Here, the opening and closing the first arm mechanism 232a and the second arm mechanism period 232b is opened by the operation of the operating member 106, for example, the operation process from 45 degrees to 135 degrees, the rotation operating member 108, with needle disc 234 it can be 2 rotate. In this case, the thread-like member L is wound around the double on the outer periphery of the needle with the disc 234 loops. Then passes the needle 50 and the needle 51 from this state, the thread-like member L removed from the first arm mechanism 102a and the second arm mechanism 102b, the double ligature M2 is obtained as shown in FIG. 25 by manipulating tightening thread-like member L It is. That is, according to the knotting apparatus 230 of this embodiment, such a double ligature forming operations by a double ligature M2 is automatically formed.

Also, by tightening the thread members L to form a loop by repeating twice the single ligature forming operation by the above-described opening and closing operation member 106 and the rotation operating member 108, On'namusubi M3 of Figure 27 is obtained. That is, according to the knotting apparatus 230 of the present embodiment, by repeating twice the single ligature forming operations described above, On'namusubi M3 is automatically formed. Further, when the two the single ligating forming operation is performed with respect to first and first needle holding mechanism 174a in the single ligation formed the rotating direction of the second needle holding mechanism 174b, a single ligature formed of second by forming a loop tightening thread members L by reversing the rotational direction of the case, square knot M4 in FIG. 29 is obtained. Further, after forming a double ligature M2 by the double ligature forming operation, by subsequently forming a single ligating M1 by performing the single ligating forming operation, the two in the first stage as shown in FIG. 30 the surgical ligation M5 with single ligation M1 heavy ligation M2,2 stage can be automatically formed.

According to the knotting apparatus 230 of this embodiment, in addition to the same effect as the knot forming device 10 of the foregoing embodiment can be obtained, the separating operation of the first needle holding mechanism 174a and second needle holding mechanism 174b the direction of, since the loop passage direction of the first position engaging the minute hand 198 of the thread-like member L are the same, utilizing the separation operation of the first arm mechanism 172a and the second arm mechanism 172b there is an advantage that can be passed through the loop a first position engaging the minute hand 198 of the thread-like member L Te. Moreover, there is an advantage that tightening operation filamentous member L can be easily realized.

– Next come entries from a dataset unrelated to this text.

/-- FETCH_CHUNK_ARRIVAL (R460): a granted chunk enters the fetch buffer; one of a line already closed stays only if its row is one that a later
line finds held, or while the line's fetch is under way. -/
def execFetchChunkArrival (h : Half) (pipe : Fin 8) (s : State) : Res :=
  let q := s.pipe h pipe
  match q.granted with
  | [] => .next s
  | c :: rest =>
    let q := { q with granted := rest }
    let q := if c.line < q.closed then
        (if q.fetchesLine c.line || (q.heldWhole ++ q.haves.flatMap fun e => e.2).contains (c.lslot, c.kind, c.row) then { q with held := q.held ++ [c] }
         else q)
      else { q with buf := q.buf ++ [c] }
    .next ((s.setPipe h pipe q).fetchStep h pipe)

/-- LINE_CLOSE (R84, R108): the whole line has been composed. -/
def execLineClose (h : Half) (pipe : Fin 8) (s : State) : Res :=
  let q := s.pipe h pipe
  match q.composing with
  | none => .next s
  | some line =>
    if !(s.pipeRuns h pipe) || q.stalled || !(s.lineReady h pipe line) then .next s
    else
      let s := (s.sendPacket h { port := pipe, line := line, pixels := s.composeLine h pipe line }).lineFree h pipe line
      let pg := pgCmp h pipe
      let s := if q.run = 0 then s else
        s.event (srcOf pg) 0x0040 (b1 pipe ++ b1 1 ++ b2 0 ++ b2 line ++ b2 q.run ++ b2 q.frame)
      let s := s.put pg F.CMP_UNDER_RUN 0
      let s := s.setPipe h pipe { s.pipe h pipe with run := 0, reported := false }
      .next (s.lineClosed h pipe line)

/-- The pair supervisor hears of a pipe fault (R109, R190, R205): a failover trigger from the owner, the end of the handover from
the Owner-elect. -/
def State.pipeFault (s : State) (h : Half) (p : Nat) : State :=
  if s.ownerOf p = some h then s.trigger p 3
  else match (s.port p).ho with
    | none => s
    | some o => if o.target = h then (s.hoEnd p 5).rearmGo else s

/-- LINE_CUTOFF (R106 to R109; a run is reported once under each variant that is in force while it lasts): the line not yet closed at its cut-off is closed with a fill marker. `sent` counts the pixels already
sent; `stalled` says that the engine makes no progress now. -/
def execLineCutoff (h : Half) (pipe : Fin 8) (sent : Nat) (stalled : Bool) (s : State) : Res :=
  let q := s.pipe h pipe
  let line := q.closed
  if !(s.pipeRuns h pipe) || s.vActive pipe ≤ line || line ≠ (s.portLine pipe + 1) % (max 1 (s.vTotal pipe)) then .next s
  else
    let pg := pgCmp h pipe
    let n := if q.composing = some line then min sent (s.hActive pipe) else 0
    let fall := (s.reg pg 0x24).toNat % 0x40000000
    let s := s.sendPacket h { port := pipe, line := line, pixels := (s.composeLine h pipe line).take n ++ List.replicate (s.hActive pipe - n) fall }
    let s := if n = 0 then s else s.lineFree h pipe line
    let s := s.put pg F.CMP_UNDER_UNDER 1
    let s := s.incSat pg F.CMP_UNDER_COUNT
    let s := s.incSat pg F.CMP_UNDER_RUN
    let s := s.put pg F.CMP_UNDER_AT_FRAME q.frame
    let s := s.put pg F.CMP_UNDER_AT_LINE line
    let s := s.raise pg
    let s := if q.run = 0 then s.event (srcOf pg) 0x0040 (b1 pipe ++ b1 0 ++ b2 0 ++ b2 line ++ b2 0 ++ b2 q.frame) else s
    let s := s.setPipe h pipe { s.pipe h pipe with run := q.run + 1, stalled := stalled }
    let s := s.lineClosed h pipe line
    if !((s.pipe h pipe).reported) && s.faultLines h pipe ≤ s.get pg F.CMP_UNDER_RUN then
      let s := s.setPipe h pipe { s.pipe h pipe with reported := true }
      .next ((s.put pg F.CMP_UNDER_FAULT 1).pipeFault h pipe)
    else .next s

/-- COMPOSE_RESUME (R107): the engine makes progress again. -/
def execComposeResume (h : Half) (pipe : Fin 8) (s : State) : Res :=
  .next ((s.setPipe h pipe { s.pipe h pipe with stalled := false }).composeStart h pipe)

end Sys2Proof.Machine
end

Figure 94 is a schematic diagram illustrating a knot forming device 300 of another embodiment of the present invention. The first arm mechanism 14a and the second arm mechanism 14b in this embodiment, is provided in the longitudinal base 12 movable relative in their longitudinal direction. Knotting apparatus 300 of this embodiment is different from the knot forming device 10 described above, the first arm mechanism 14a and the second arm mechanism 14b of the knotting apparatus 10 is opened and closed operated about the rotation axis C2 and the rotation axis C3 respect, the first arm mechanism 14a and the second arm mechanism 14b knot forming device 300 is different in that is moved relative to their longitudinal direction, the other is the same. The first arm mechanism 14a and the second arm mechanism 14b in this embodiment, via a sliding mechanism which the guide projection has been fitted, which is provided on the other to a guide groove provided on one of them, parallel to each other It is moved relative to the direction. Alternatively, the first arm mechanism 14a and the second arm mechanism 14b, by being connected through a parallel link provided therebetween, it is moved relative while maintaining a parallel orientation to each other.

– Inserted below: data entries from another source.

/-! ## Sequence numbers (R344) -/

def State.seqBase (s : State) : Nat := s.mramNat (storeBase + 0x20) 8

/-- The base rises by 2^20 and is stored. -/
def State.seqRaise (s : State) : State := s.setMram (storeBase + 0x20) (leBytes 8 (s.seqBase + 2 ^ 20))

/-- At each start the base is raised before the first frame. -/
def State.seqStart (s : State) : State :=
  let s := s.seqRaise
  { s with peer := { s.peer with seqNext := s.seqBase } }

/-- The next SEQ. -/
def State.takeSeq (s : State) : Nat × State :=
  let s := s.whenB (s.seqBase + 2 ^ 20 ≤ s.peer.seqNext) State.seqRaise
  (s.peer.seqNext % 2 ^ 32, { s with peer := { s.peer with seqNext := s.peer.seqNext + 1 } })

/-! ## Sending (R339 to R341, R354) -/

/-- A frame of the module's own, with its SEQ taken. -/
def State.ownFrame (s : State) (typ flags dest : Nat) (payload : List Byte) : Frame × State :=
  let (seq, s) := s.takeSeq
  ({ typ := typ, flags := flags + (if s.memb = mbObserver then 8 else 0), hops := s.domIn 0xE 1 1 31, origin := s.plkNode, dest := dest,
     seq := seq, epoch := s.get pgPlk F.PLK_EPOCH_VALUE, domain := s.dom 0 4, payload := payload }, s)

/-- The ports for a destination: both for ALL, else the one where its last frame arrived, else both (R341). -/
def State.portsFor (s : State) (all : Bool) (dest : Nat) : List Nat :=
  if all then [0, 1] else match tblFind dest s.peer.lastPort with
    | some p => [p]
    | none => [0, 1]

def State.addWait (s : State) (w : TxWait) : State := { s with peer := { s.peer with waits := s.peer.waits ++ [w] } }

/-- A frame that needs acknowledgement goes out on ports and waits (R354). An alarm none of whose ports runs goes to the other port or is
held (R357). -/
def State.sendAcked (s : State) (f : Frame) (ports : List Nat) (limit : Nat) (slot : Option Nat) : State :=
  let live := ports.filter s.plkUp
  let ps := if live.isEmpty && Frame.isAlarm f then (upTo 2).filter s.plkUp else live
  let w : TxWait := { frame := f, ports := if ps.isEmpty then ports else ps, acked := [], started := s.time, limit := limit, slot := slot,
                      held := ps.isEmpty && Frame.isAlarm f }
  (s.addWait w).each ps fun p s => s.peerEmit p f

/-- The sender's list of frames starts anew with each command that can send. -/
def State.txNew (s : State) : State := { s with peer := { s.peer with sent := [] } }

/-! ## Membership and authority (R346 to R348) -/

def State.setMemb (s : State) (v : Nat) : State :=
  if s.memb = v then s else (s.put pgPlk F.PLK_STATUS_MEMB v).lockRefreshAll

/-- The module goes Outside with a cause. It takes no part in the choice of a grandmaster any more (R346, log entry 112). -/
def State.goOutside (s : State) (cause : Nat) : State :=
  let s := s.put pgPlk F.PLK_STATUS_CAUSE cause
  let s := (s.put pgPlk F.PLK_STATUS_AUTH 0).setMemb mbOutside
  ({ s with peer := { s.peer with gms := [] } }).timeFree

/-- Is LOCK a current before LOCK b? -/
def lockBefore (a b : LockSeen) : Bool := b.epoch < a.epoch || (a.epoch = b.epoch && rankLt a.gm b.gm)

/-- The current LOCK (R347). -/
def State.curLock (s : State) : Option LockSeen :=
  (s.peer.locks.filter fun l => s.time ≤ l.seenAt + 1000 * s.memberTmo).foldl
    (fun best l => match best with
      | none => some l
      | some b => if lockBefore l b then some l else some b) none

/-- A module that is not Outside moves by the current LOCK (R347); the authority stays a Member. -/
def State.membRefresh (s : State) : State :=
  if s.memb = mbOutside || s.flag pgPlk F.PLK_STATUS_AUTH then s
  else match s.curLock with
    | none => s.setMemb mbListening
    | some l => (s.put pgPlk F.PLK_EPOCH_VALUE l.epoch).setMemb (if l.own then mbMember else mbObserver)

/-- The authority sends LOCK on every port. -/
def State.sendLock (s : State) : State :=
  let (f, s) := s.ownFrame 2 2 0 (s.domDigest ++ leBytes 8 Config.moduleId)
  (s.peerEmit 0 f).peerEmit 1 f

/-- A candidate that is grandmaster and has no current LOCK becomes the authority (R348). -/
def State.tryAuthority (s : State) (expired : Bool) : State :=
  if (s.memb = mbListening || s.memb = mbMember) && !(s.flag pgPlk F.PLK_STATUS_AUTH) && (s.candPrio s.plkNode).isSome && s.isGm &&
     s.curLock.isNone && (expired || s.peer.noLockSince + 1000 * s.memberTmo ≤ s.time) then
    let e := (s.peer.maxEpoch + 1) % 2 ^ 32
    let s := { s with peer := { s.peer with maxEpoch := e, bump := none } }
    let s := s.put pgPlk F.PLK_STATUS_AUTH 1
    let s := s.put pgPlk F.PLK_EPOCH_VALUE e
    (s.setMemb mbMember).sendLock
  else s

/-- A module that is no longer grandmaster stops being the authority (R348). -/
def State.dropAuthority (s : State) : State :=
  if s.flag pgPlk F.PLK_STATUS_AUTH && !s.isGm then (s.put pgPlk F.PLK_STATUS_AUTH 0).membRefresh else s

/-! ## Receiving (R339, R341, R349, R356) -/

/-- Any received frame changes REC (R356): whether it is good; none is received on a port that does not run. -/
def State.frameSeen (s : State) (p : Nat) (good : Bool) : Bool × State :=
  if !(s.plkUp p) then (false, s) else if good then (true, s.recDown p) else (false, s.recUp p)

Figure 95 shows a needle with a disk 334 of another embodiment of a knot forming device 230. With needle disc 334, while the outer peripheral surface of the needle with the disc 234 is the same diameter both in cross-section a cylindrical about the thickness direction, with needle disc 334, from the intermediate position in the thickness direction It is different in that an outer peripheral surface shape whose diameter along with towards the end faces. Other configurations of the needle with the disc 334 is the same as with needle disc 234. Ridge portion 336 showing a maximum diameter at an intermediate position in the thickness direction of the needle with the disc 334 of the outer peripheral surface of the needle with the disc 334 functions as a loop holding portion for holding the thread-like members L wound around, tapered surface 338 is between the maximum diameter portion position and the minimum diameter portion of the outer peripheral surface of the needle with the disc 334 functions as a loop forming unit for applying winding the thread-like member L. According to the needle with the disc 334 of the present embodiment, the stable loop Because the filamentous member L formed in the groove between the tapered surface and the second arm mechanism 232b of the needle with the disc 334 is held while being formed, the needle with the disc 334 is passed from the second arm mechanism 232b to the first arm mechanism 232a, the loop wound with needle disc 334 is liable advantage off naturally.

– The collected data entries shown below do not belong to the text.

/-- SCN_ACCEPT (R118): the Lenient check takes a Mismatch sink into service. -/
def execScnAccept (rq : Requester) (port : Fin 8) (s : State) : Res :=
  hostWrite rq (pgScn port) s fun s =>
    if s.disc (pgScn port) 0 ≠ 3 then .next s
    else match (s.port port).ident with
      | none => .next s
      | some i => .next (if s.identityOk port 1 i (s.timing port) then s.sinkAccept port (s.timing port) true else s)

/-- SCN_RETRAIN (R116, R122): training again on a Present sink, discovery again on a Faulted one, else ignored. -/
def execScnRetrain (rq : Requester) (port : Fin 8) (s : State) : Res :=
  hostWrite rq (pgScn port) s fun s =>
    let d := s.disc (pgScn port) 0
    .next (if d = 2 && (s.port port).training.isNone then s.train port else if d = 4 && (s.port port).hpd then s.probe port else s)

/-- SCN_PSR_EN (R135, R136). -/
def execScnPsrEn (rq : Requester) (port : Fin 8) (enable : Bool) (s : State) : Res :=
  hostWrite rq (pgScn port) s fun s =>
    let s := s.put (pgScn port) F.SCN_CTRL_PSR_EN (if enable then 1 else 0)
    .next (if enable then s else s.setPort port { s.port port with psrExit := true })

/-- An attempt failed: each candidate is tried at most twice (R121). -/
def State.attemptFail (s : State) (p : Nat) (t : Training) : State :=
  if t.tries = 0 then s.setPort p { s.port p with training := some { t with tries := 1 } }
  else if t.cands.length ≤ 1 then s.trainFail p 3
  else s.setPort p { s.port p with training := some { cands := t.cands.tail, tries := 0 } }

/-- TRAIN_ATTEMPT_DONE (R121, R125). -/
def execTrainAttemptDone (port : Fin 8) (pass : Bool) (s : State) : Res :=
  match (s.port port).training with
  | none => .next s
  | some t =>
    let pg := pgScn port
    let s := s.incSat pg F.SCN_LINK_TRIES
    if !pass then .next (s.attemptFail port t)
    else
      let c := t.cands.headD (0, 0)
      let s := s.put pg F.SCN_LINK_UP 1
      let s := s.put pg F.SCN_LINK_CODING (if 8 ≤ c.1 then 1 else 0)
      let s := s.put pg F.SCN_LINK_RATE c.1
      let s := s.put pg F.SCN_LINK_LANES c.2
      let s := s.put pg F.SCN_LINK_RESULT 1
      .next (s.setPort port { s.port port with training := none })

/-- TRAIN_ATTEMPT_TIMEOUT (R121). -/
def execTrainAttemptTimeout (port : Fin 8) (s : State) : Res :=
  match (s.port port).training with
  | none => .next s
  | some t => .next ((s.incSat (pgScn port) F.SCN_LINK_TRIES).attemptFail port t)

/-- LINK_STATUS_READ_DONE (R122): seven failures in succession make the position Faulted; the link and video stay as they are (log entry 98). A
lost link is trained again from the first candidate, but for a sink in Mismatch, with which no link is trained (R117), and in Probing, where the discovery that
runs comes to training itself (R120, log entry 97). -/
def execLinkStatusReadDone (port : Fin 8) (result : LinkRead) (s : State) : Res :=
  let q := s.port port
  if !q.linkRead then .next s
  else match result with
    | .failed =>
      if q.readFails + 1 < 7 then .next (s.setPort port { q with readFails := q.readFails + 1 })
      else
        let s := s.setPort port { q with linkRead := false, readFails := 0, auxWait := 0, auxFails := 0 }
        .next ((s.put (pgScn port) F.SCN_LINK_RESULT 4).discSet (pgScn port) 0 4)
    | .intact => .next (s.setPort port { q with linkRead := false, readFails := 0 })
    | .lost =>
      let s := s.setPort port { q with linkRead := false, readFails := 0 }
      let s := (s.put (pgScn port) F.SCN_STATUS_LINK_LOSS 1).linkLost port
      .next (if s.disc (pgScn port) 0 = 2 || s.disc (pgScn port) 0 = 4 then s.train port else s)

/-- BLEN_DELAY_EXPIRY (R123): BLEN asserts unless DARK holds it off (R152). -/
def execBlenDelayExpiry (port : Fin 8) (s : State) : Res :=
  let q := s.port port
  if q.blStart.isNone then .next s
  else .next (s.setPort port { q with blStart := none, blWant := true, blen := !(s.darkHeld port) })

/-! ## Line boundaries (R127, R132, R190, R191) -/

/-- The rule of R127 by which a port takes line n from an owner, with the pixels; for a locked pair rule 1 needs both ports' packets
(R126). -/
def State.lineRule (s : State) (p n : Nat) (owner : Half) : Nat × List Nat :=
  let whole := (s.group p).all fun q => ((s.port q).packet owner n).isSome
  match (if whole then (s.port p).packet owner n else none) with
  | some px => (1, px)
  | none => match (s.port p).packet (Half.other owner) n with
    | some px => (2, px)
    | none => (3, if (s.port p).tookAny then (s.port p).took else List.replicate (s.timing p).hActive 0)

Figure 96 shows a state to tighten the knot with a knot forming device 230 comprises a needle with a disk 234 mentioned above. Threadlike members L is the site close to the needle 50 is inserted from the communication hole H1 1 one of the four communication holes H of the needle with the disc 234, longitudinal base 12 distant sites of the other one from the communication hole H2 from the needle 50 when the other one communication hole 2 than the one communication hole 1 in a state drawn to the side are in a positional relationship that close to the longitudinal substrate 12 side, tension is located in the longitudinal substrate 12 side of the thread members L knot pull the position is tightened easily and tight. Note that when tightening the knot by pulling the pull position of the thread-like members L, may be performed in the closed state of the first arm mechanism 14a and the second arm mechanism 14b. In this case, the edge of the needle with the disc 234 is pressed against the knot acts as a so-called pusher can tighten the knot.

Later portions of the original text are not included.